Saved data entries:
=-=-=-=-=
-- ==== Sys2Proof/Laws/State.lean ====
section
/-! SUPPORT. What each named update of State leaves in each field, and what each unit reads as after it: a
proof cites these and unfolds no record update. -/

namespace Sys2Proof.Machine

/-! ### One law per update and field -/

@[simp] theorem State.setCore_tick (s : State) (lc : Nat) (c : Core) : (s.setCore lc c).tick = s.tick := rfl
@[simp] theorem State.setCore_agent (s : State) (lc : Nat) (c : Core) : (s.setCore lc c).agent = s.agent := rfl
@[simp] theorem State.setCore_inputs (s : State) (lc : Nat) (c : Core) : (s.setCore lc c).inputs = s.inputs := rfl
@[simp] theorem State.setCore_mem (s : State) (lc : Nat) (c : Core) : (s.setCore lc c).mem = s.mem := rfl
@[simp] theorem State.setCore_cores (s : State) (lc : Nat) (c : Core) : (s.setCore lc c).cores = tput lc c s.cores := rfl
@[simp] theorem State.setCore_fes (s : State) (lc : Nat) (c : Core) : (s.setCore lc c).fes = s.fes := rfl
@[simp] theorem State.setCore_feTab (s : State) (lc : Nat) (c : Core) : (s.setCore lc c).feTab = s.feTab := rfl
@[simp] theorem State.setCore_counters (s : State) (lc : Nat) (c : Core) : (s.setCore lc c).counters = s.counters := rfl
@[simp] theorem State.setCore_timestamp (s : State) (lc : Nat) (c : Core) : (s.setCore lc c).timestamp = s.timestamp := rfl
@[simp] theorem State.setCore_devid (s : State) (lc : Nat) (c : Core) : (s.setCore lc c).devid = s.devid := rfl
@[simp] theorem State.setCore_tiles (s : State) (lc : Nat) (c : Core) : (s.setCore lc c).tiles = s.tiles := rfl
@[simp] theorem State.setCore_clusters (s : State) (lc : Nat) (c : Core) : (s.setCore lc c).clusters = s.clusters := rfl
@[simp] theorem State.setCore_dies (s : State) (lc : Nat) (c : Core) : (s.setCore lc c).dies = s.dies := rfl
@[simp] theorem State.setCore_rails (s : State) (lc : Nat) (c : Core) : (s.setCore lc c).rails = s.rails := rfl
@[simp] theorem State.setCore_slices (s : State) (lc : Nat) (c : Core) : (s.setCore lc c).slices = s.slices := rfl
@[simp] theorem State.setCore_prog (s : State) (lc : Nat) (c : Core) : (s.setCore lc c).prog = s.prog := rfl
@[simp] theorem State.setCore_funcs (s : State) (lc : Nat) (c : Core) : (s.setCore lc c).funcs = s.funcs := rfl
@[simp] theorem State.setCore_vcps (s : State) (lc : Nat) (c : Core) : (s.setCore lc c).vcps = s.vcps := rfl
@[simp] theorem State.setCore_plugins (s : State) (lc : Nat) (c : Core) : (s.setCore lc c).plugins = s.plugins := rfl
@[simp] theorem State.setCore_journalUsed (s : State) (lc : Nat) (c : Core) : (s.setCore lc c).journalUsed = s.journalUsed := rfl
@[simp] theorem State.setCore_journalGap (s : State) (lc : Nat) (c : Core) : (s.setCore lc c).journalGap = s.journalGap := rfl
@[simp] theorem State.setCore_preempts (s : State) (lc : Nat) (c : Core) : (s.setCore lc c).preempts = s.preempts := rfl
@[simp] theorem State.setCore_shootdowns (s : State) (lc : Nat) (c : Core) : (s.setCore lc c).shootdowns = s.shootdowns := rfl
@[simp] theorem State.setCore_links (s : State) (lc : Nat) (c : Core) : (s.setCore lc c).links = s.links := rfl
@[simp] theorem State.setCore_boot (s : State) (lc : Nat) (c : Core) : (s.setCore lc c).boot = s.boot := rfl
@[simp] theorem State.setCore_service (s : State) (lc : Nat) (c : Core) : (s.setCore lc c).service = s.service := rfl
@[simp] theorem State.setCore_power (s : State) (lc : Nat) (c : Core) : (s.setCore lc c).power = s.power := rfl

@[simp] theorem State.setFe_tick (s : State) (n : Nat) (c : FeCore) : (s.setFe n c).tick = s.tick := rfl
@[simp] theorem State.setFe_agent (s : State) (n : Nat) (c : FeCore) : (s.setFe n c).agent = s.agent := rfl
@[simp] theorem State.setFe_inputs (s : State) (n : Nat) (c : FeCore) : (s.setFe n c).inputs = s.inputs := rfl
@[simp] theorem State.setFe_mem (s : State) (n : Nat) (c : FeCore) : (s.setFe n c).mem = s.mem := rfl
@[simp] theorem State.setFe_cores (s : State) (n : Nat) (c : FeCore) : (s.setFe n c).cores = s.cores := rfl
@[simp] theorem State.setFe_fes (s : State) (n : Nat) (c : FeCore) : (s.setFe n c).fes = tput n c s.fes := rfl
@[simp] theorem State.setFe_feTab (s : State) (n : Nat) (c : FeCore) : (s.setFe n c).feTab = s.feTab := rfl
@[simp] theorem State.setFe_counters (s : State) (n : Nat) (c : FeCore) : (s.setFe n c).counters = s.counters := rfl
@[simp] theorem State.setFe_timestamp (s : State) (n : Nat) (c : FeCore) : (s.setFe n c).timestamp = s.timestamp := rfl
@[simp] theorem State.setFe_devid (s : State) (n : Nat) (c : FeCore) : (s.setFe n c).devid = s.devid := rfl
@[simp] theorem State.setFe_tiles (s : State) (n : Nat) (c : FeCore) : (s.setFe n c).tiles = s.tiles := rfl
@[simp] theorem State.setFe_clusters (s : State) (n : Nat) (c : FeCore) : (s.setFe n c).clusters = s.clusters := rfl
@[simp] theorem State.setFe_dies (s : State) (n : Nat) (c : FeCore) : (s.setFe n c).dies = s.dies := rfl
@[simp] theorem State.setFe_rails (s : State) (n : Nat) (c : FeCore) : (s.setFe n c).rails = s.rails := rfl
@[simp] theorem State.setFe_slices (s : State) (n : Nat) (c : FeCore) : (s.setFe n c).slices = s.slices := rfl
@[simp] theorem State.setFe_prog (s : State) (n : Nat) (c : FeCore) : (s.setFe n c).prog = s.prog := rfl
@[simp] theorem State.setFe_funcs (s : State) (n : Nat) (c : FeCore) : (s.setFe n c).funcs = s.funcs := rfl
@[simp] theorem State.setFe_vcps (s : State) (n : Nat) (c : FeCore) : (s.setFe n c).vcps = s.vcps := rfl
@[simp] theorem State.setFe_plugins (s : State) (n : Nat) (c : FeCore) : (s.setFe n c).plugins = s.plugins := rfl
@[simp] theorem State.setFe_journalUsed (s : State) (n : Nat) (c : FeCore) : (s.setFe n c).journalUsed = s.journalUsed := rfl
@[simp] theorem State.setFe_journalGap (s : State) (n : Nat) (c : FeCore) : (s.setFe n c).journalGap = s.journalGap := rfl
@[simp] theorem State.setFe_preempts (s : State) (n : Nat) (c : FeCore) : (s.setFe n c).preempts = s.preempts := rfl
@[simp] theorem State.setFe_shootdowns (s : State) (n : Nat) (c : FeCore) : (s.setFe n c).shootdowns = s.shootdowns := rfl
@[simp] theorem State.setFe_links (s : State) (n : Nat) (c : FeCore) : (s.setFe n c).links = s.links := rfl
@[simp] theorem State.setFe_boot (s : State) (n : Nat) (c : FeCore) : (s.setFe n c).boot = s.boot := rfl
@[simp] theorem State.setFe_service (s : State) (n : Nat) (c : FeCore) : (s.setFe n c).service = s.service := rfl
@[simp] theorem State.setFe_power (s : State) (n : Nat) (c : FeCore) : (s.setFe n c).power = s.power := rfl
=-=-=-=-=
Required action: A line qualifies when it holds the word "boot"; report all qualifying lines from the records above.

Answer section:
@[simp] theorem State.setCore_boot (s : State) (lc : Nat) (c : Core) : (s.setCore lc c).boot = s.boot := rfl
@[simp] theorem State.setFe_boot (s : State) (n : Nat) (c : FeCore) : (s.setFe n c).boot = s.boot := rfl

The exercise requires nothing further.